→ Record set
/-- `W_COMMIT` (40_queue_write.md R155): an unopened frame is the empty frame, dropped where the queue is full; an open one
is dropped as FULL, dropped as TOOLONG, or published. The first clause is its encoding. -/
def Obligations.WCommitResult : Prop :=
  ∀ (s : State) (q : Queue) (d : Byte) (f g : Fq), s.params.legal = true → f = s.fq q →
    g = { f with w_open := false, w_len := 0, w_discard := false, w_oversize := false } →
    decode s.params (.w q) (0x200 + d.toNat) = .ok (.wCommit q d)
    ∧ ((f.w_open = true ∧ f.w_discard = true) ∨ (f.w_open = false ∧ f.w_full (s.params.N q) = true) →
      exec (.wCommit q d) s = .next (s.setFq q
        { g with w_drop_cnt := satInc s.params f.w_drop_cnt, w_result := .full }))
    ∧ (f.w_open = true ∧ f.w_discard = false ∧ f.w_oversize = true →
      exec (.wCommit q d) s = .next (s.setFq q
        { g with w_long_cnt := satInc s.params f.w_long_cnt, w_result := .tooLong }))
    ∧ (∀ len : Byte,
      (f.w_open = true ∧ f.w_discard = false ∧ f.w_oversize = false ∧ len = f.w_len)
        ∨ (f.w_open = false ∧ f.w_full (s.params.N q) = false ∧ len = 0) →
      exec (.wCommit q d) s = .next (s.setFq q
        { g with
          mem := f.mem.write (lenAddr s.params (slotidx (s.params.N q) f.wbin)) len
          wbin := ptrSucc (s.params.N q) f.wbin
          wgray := gray (ptrSucc (s.params.N q) f.wbin)
          w_result := .ok }))

/-- `W_ABORT` and `W_CLRCNT` (40_queue_write.md R157, R158), their encodings first. -/
def Obligations.WAbortAndClrcntResult : Prop :=
  ∀ (s : State) (q : Queue) (d : Byte), s.params.legal = true →
    decode s.params (.w q) (0x300 + d.toNat) = .ok (.wAbort q d)
    ∧ decode s.params (.w q) (0x400 + d.toNat) = .ok (.wClrcnt q d)
    ∧ exec (.wAbort q d) s = .next (s.setFq q
      { s.fq q with w_open := false, w_len := 0, w_discard := false, w_oversize := false, w_result := .none })
    ∧ exec (.wClrcnt q d) s = .next (s.setFq q
      { s.fq q with w_drop_cnt := 0, w_long_cnt := 0, w_operr := false })

/-- The frame of every producer operation: it leaves the other queues, the framer, `txlog`, the parameters, the read
domain and the read-pointer synchroniser of its queue alone; and of its own registers it writes only those its rule
names. -/
def Obligations.ProducerRegisterFrame : Prop :=
  ∀ (s t : State) (q : Queue) (i : Instr), i.port = .w q → exec i s = .next t →
    (∀ q' : Queue, q' ≠ q → t.fq q' = s.fq q')
    ∧ t.params = s.params ∧ t.frx = s.frx ∧ t.ftx = s.ftx ∧ t.txlog = s.txlog ∧ t.pending = s.pending
    ∧ t.draws = s.draws ∧ t.seen = s.seen
    ∧ (t.fq q).rbin = (s.fq q).rbin ∧ (t.fq q).rgray = (s.fq q).rgray ∧ (t.fq q).wsync = (s.fq q).wsync
    ∧ (t.fq q).r_rdata = (s.fq q).r_rdata ∧ (t.fq q).r_result = (s.fq q).r_result
    ∧ (t.fq q).r_operr = (s.fq q).r_operr ∧ (t.fq q).rsync = (s.fq q).rsync
    ∧ ((∀ d, i ≠ .wCommit q d) → (t.fq q).wbin = (s.fq q).wbin ∧ (t.fq q).wgray = (s.fq q).wgray)
    ∧ ((∀ d, i ≠ .wCommit q d) → (∀ d, i ≠ .wAbort q d) → (t.fq q).w_result = (s.fq q).w_result)
    ∧ ((∀ d, i ≠ .wCommit q d) → (∀ d, i ≠ .wClrcnt q d) →
        (t.fq q).w_drop_cnt = (s.fq q).w_drop_cnt ∧ (t.fq q).w_long_cnt = (s.fq q).w_long_cnt)
    ∧ ((∀ d, i ≠ .wClrcnt q d) → (∀ d, i ≠ .wRsv5 q d) → (∀ x d, i ≠ .wRsv67 q x d) →
        (t.fq q).w_operr = (s.fq q).w_operr)
    ∧ ((∀ d, i ≠ .wByte q d) → (∀ d, i ≠ .wCommit q d) → (∀ d, i ≠ .wAbort q d) →
        (t.fq q).w_open = (s.fq q).w_open ∧ (t.fq q).w_len = (s.fq q).w_len
        ∧ (t.fq q).w_discard = (s.fq q).w_discard ∧ (t.fq q).w_oversize = (s.fq q).w_oversize)

/-- Which byte of slot memory a producer operation can change: `W_BYTE` the byte `data[len]` of `slot[slotidx(wbin)]`, and
none in a discarded frame or one of `M` bytes; `W_COMMIT` that slot's `len`, and none unless the result is OK; the others
none (20_memory.md R81, R98). -/
def Obligations.ProducerMemoryFrame : Prop :=
  ∀ (s t : State) (q : Queue) (i : Instr), i.port = .w q → exec i s = .next t →
    (∀ d, i = .wByte q d → ∀ a,
      (a ≠ dataAddr s.params (slotidx (s.params.N q) (s.fq q).wbin) ((s.fq q).assembly (s.params.N q)).len.toNat
        ∨ ((s.fq q).assembly (s.params.N q)).discard = true
        ∨ ((s.fq q).assembly (s.params.N q)).len.toNat = s.params.M) →
      (t.fq q).mem.read a = (s.fq q).mem.read a)
    ∧ (∀ d, i = .wCommit q d → ∀ a,
      (a ≠ lenAddr s.params (slotidx (s.params.N q) (s.fq q).wbin) ∨ (t.fq q).w_result ≠ .ok) →
      (t.fq q).mem.read a = (s.fq q).mem.read a)
    ∧ ((∀ d, i ≠ .wByte q d) → (∀ d, i ≠ .wCommit q d) → ∀ a, (t.fq q).mem.read a = (s.fq q).mem.read a)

→ Activity
From the records above, give again exactly the lines running from the line with "f with w_open" to the line with "(f.w_open = true ∧ f.w_discard = false ∧ f.w_oversize = false", inclusive.

→ Result of this exercise
    g = { f with w_open := false, w_len := 0, w_discard := false, w_oversize := false } →
    decode s.params (.w q) (0x200 + d.toNat) = .ok (.wCommit q d)
    ∧ ((f.w_open = true ∧ f.w_discard = true) ∨ (f.w_open = false ∧ f.w_full (s.params.N q) = true) →
      exec (.wCommit q d) s = .next (s.setFq q
        { g with w_drop_cnt := satInc s.params f.w_drop_cnt, w_result := .full }))
    ∧ (f.w_open = true ∧ f.w_discard = false ∧ f.w_oversize = true →
      exec (.wCommit q d) s = .next (s.setFq q
        { g with w_long_cnt := satInc s.params f.w_long_cnt, w_result := .tooLong }))
    ∧ (∀ len : Byte,
      (f.w_open = true ∧ f.w_discard = false ∧ f.w_oversize = false ∧ len = f.w_len)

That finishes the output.